## Your objective
The required result is every line of the records that includes "sext".

━━━ Material for this exercise ━━━

/-- A register operation in the control or LONG form of the bundle in hand queues its result with the latency of R302:
  additions and subtractions with the flags of R293, logic, shifts and NORM (whether they write flags is left open: log
  entry 42), moves, the pointer and mode registers, CC and the windows. -/
def Obligations.EngineControlArithmeticCompletes : Prop :=
  (∀ (s u : State) (e : Engine) (n : Fin 16) (j : Fin 16) (k : Fin 4), s.mayOp n .ctl [rD j] → u = s.used n .ctl → e =
    u.eng n → exec (.mva n j k) s = .next (u.setEng n (e.result (rD j) (trunc 24 (satW 24 (e.scaled k))) 2 (svOf 24
    (e.scaled k))))) ∧
  (∀ (s u : State) (e : Engine) (n : Fin 16) (j a b : Fin 16), s.mayOp n .ctl [rD j] → u = s.used n .ctl → e = u.eng n →
    exec (.addOp n j a b) s = .next (u.setEng n ((e.dResult j (sext 24 (trunc 24 (e.d a + e.d b)))).result rFlags (flagsOf
    (sext 24 (trunc 24 (e.d a + e.d b))) (decide (2 ^ 24 ≤ e.r (rD a) + e.r (rD b))) (overW 24 (e.d a + e.d b))) 1))) ∧
  (∀ (s u : State) (e : Engine) (n : Fin 16) (j a b : Fin 16), s.mayOp n .ctl [rD j] → u = s.used n .ctl → e = u.eng n →
    exec (.adds n j a b) s = .next (u.setEng n ((e.dResult j (satW 24 (e.d a + e.d b))).result rFlags (flagsOf (satW 24
    (e.d a + e.d b)) (decide (2 ^ 24 ≤ e.r (rD a) + e.r (rD b))) (overW 24 (e.d a + e.d b))) 1))) ∧
  (∀ (s u : State) (e : Engine) (n : Fin 16) (j a b : Fin 16), s.mayOp n .ctl [rD j] → u = s.used n .ctl → e = u.eng n →
    exec (.subOp n j a b) s = .next (u.setEng n ((e.dResult j (e.d a - e.d b)).subFlags a b))) ∧
  (∀ (s u : State) (e : Engine) (n : Fin 16) (a b : Fin 16), s.mayOp n .ctl [] → u = s.used n .ctl → e = u.eng n → exec
    (.cmp n a b) s = .next (u.setEng n (e.subFlags a b))) ∧
  (∀ (s u : State) (e : Engine) (n : Fin 16) (j a b : Fin 16), s.mayOp n .ctl [rD j] → u = s.used n .ctl → e = u.eng n →
    exec (.andOp n j a b) s = .next (u.setEng n (e.logic 0 j (Nat.land (e.r (rD a)) (e.r (rD b)))))) ∧
  (∀ (s u : State) (e : Engine) (n : Fin 16) (j a b : Fin 16), s.mayOp n .ctl [rD j] → u = s.used n .ctl → e = u.eng n →
    exec (.orOp n j a b) s = .next (u.setEng n (e.logic 1 j (Nat.lor (e.r (rD a)) (e.r (rD b)))))) ∧
  (∀ (s u : State) (e : Engine) (n : Fin 16) (j a b : Fin 16), s.mayOp n .ctl [rD j] → u = s.used n .ctl → e = u.eng n →
    exec (.xorOp n j a b) s = .next (u.setEng n (e.logic 2 j (Nat.xor (e.r (rD a)) (e.r (rD b)))))) ∧
  (∀ (s u : State) (e : Engine) (n : Fin 16) (j a : Fin 16) (k : EVal), s.mayOp n .ctl [rD j] → u = s.used n .ctl → e =
    u.eng n → e.val k < 24 → exec (.shl n j a k) s = .next (u.setEng n (e.logic 3 j (e.r (rD a) * 2 ^ e.val k % 2 ^ 24)))) ∧
  (∀ (s u : State) (e : Engine) (n : Fin 16) (j a : Fin 16) (k : EVal), s.mayOp n .ctl [rD j] → u = s.used n .ctl → e =
    u.eng n → ¬ e.val k < 24 → exec (.shl n j a k) s = .next (u.setEng n (e.logic 3 j (shiftFree 0 (e.r (rD a)) (e.val
    k))))) ∧
  (∀ (s u : State) (e : Engine) (n : Fin 16) (j a : Fin 16) (k : EVal), s.mayOp n .ctl [rD j] → u = s.used n .ctl → e =
    u.eng n → e.val k < 24 → exec (.shr n j a k) s = .next (u.setEng n (e.logic 4 j (shiftRight (e.r (rD a)) (e.val k))))) ∧
  (∀ (s u : State) (e : Engine) (n : Fin 16) (j a : Fin 16) (k : EVal), s.mayOp n .ctl [rD j] → u = s.used n .ctl → e =
    u.eng n → ¬ e.val k < 24 → exec (.shr n j a k) s = .next (u.setEng n (e.logic 4 j (shiftFree 1 (e.r (rD a)) (e.val
    k))))) ∧
  (∀ (s u : State) (e : Engine) (n : Fin 16) (j : Fin 16) (k : Fin 4), s.mayOp n .ctl [rD j] → u = s.used n .ctl → e =
    u.eng n → exec (.normOp n j k) s = .next (u.setEng n (e.logic 5 j (redundant (e.r (rA k)) 55 9)))) ∧
  (∀ (s u : State) (e : Engine) (n : Fin 16) (j a : Fin 16), s.mayOp n .ctl [rD j] → u = s.used n .ctl → e = u.eng n → exec
    (.movOp n j a) s = .next (u.setEng n (e.result (rD j) (trunc 24 (e.d a)) 1))) ∧
  (∀ (s u : State) (e : Engine) (n : Fin 16) (j : Fin 16) (v : BitVec 24), s.mayOp n .long [rD j] → u = s.used n .long → e
    = u.eng n → exec (.movi n j v) s = .next (u.setEng n (e.result (rD j) (trunc 24 v.toInt) 1))) ∧
  (∀ (s u : State) (e : Engine) (n : Fin 16) (k : Fin 8) (v : EVal), s.mayOp n .ctl [rP k] → u = s.used n .ctl → e = u.eng
    n → exec (.movp n k v) s = .next (u.setEng n (e.result (rP k) (e.val v) 1))) ∧
  (∀ (s u : State) (e : Engine) (n : Fin 16) (k : Fin 8) (v : EVal), s.mayOp n .ctl [rB k] → u = s.used n .ctl → e = u.eng
    n → exec (.setb n k v) s = .next (u.setEng n (e.result (rB k) (e.val v) 1))) ∧
  (∀ (s u : State) (e : Engine) (n : Fin 16) (k : Fin 8) (v : EVal), s.mayOp n .ctl [rL k] → u = s.used n .ctl → e = u.eng
    n → exec (.setl n k v) s = .next (u.setEng n (e.result (rL k) (e.val v) 1))) ∧
  (∀ (s u : State) (e : Engine) (n : Fin 16) (k : Fin 8) (v : EVal), s.mayOp n .ctl [rM k] → u = s.used n .ctl → e = u.eng
    n → exec (.setm n k v) s = .next (u.setEng n (e.result (rM k) (e.val v) 1))) ∧
  (∀ (s u : State) (e : Engine) (n : Fin 16) (v : EVal), s.mayOp n .ctl [rCC] → u = s.used n .ctl → e = u.eng n → exec
    (.setcc n v) s = .next (u.setEng n (e.result rMode (e.val v) 1))) ∧
  (∀ (s u : State) (e : Engine) (n : Fin 16) (w : Fin 2) (v : EVal), s.mayOp n .ctl [rWB w] → u = s.used n .ctl → e = u.eng
    n → exec (.setwin n w v) s = .next (u.setEng n (e.result (rWB w) (e.val v) 2)))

━━━

## Task response
    exec (.addOp n j a b) s = .next (u.setEng n ((e.dResult j (sext 24 (trunc 24 (e.d a + e.d b)))).result rFlags (flagsOf
    (sext 24 (trunc 24 (e.d a + e.d b))) (decide (2 ^ 24 ≤ e.r (rD a) + e.r (rD b))) (overW 24 (e.d a + e.d b))) 1))) ∧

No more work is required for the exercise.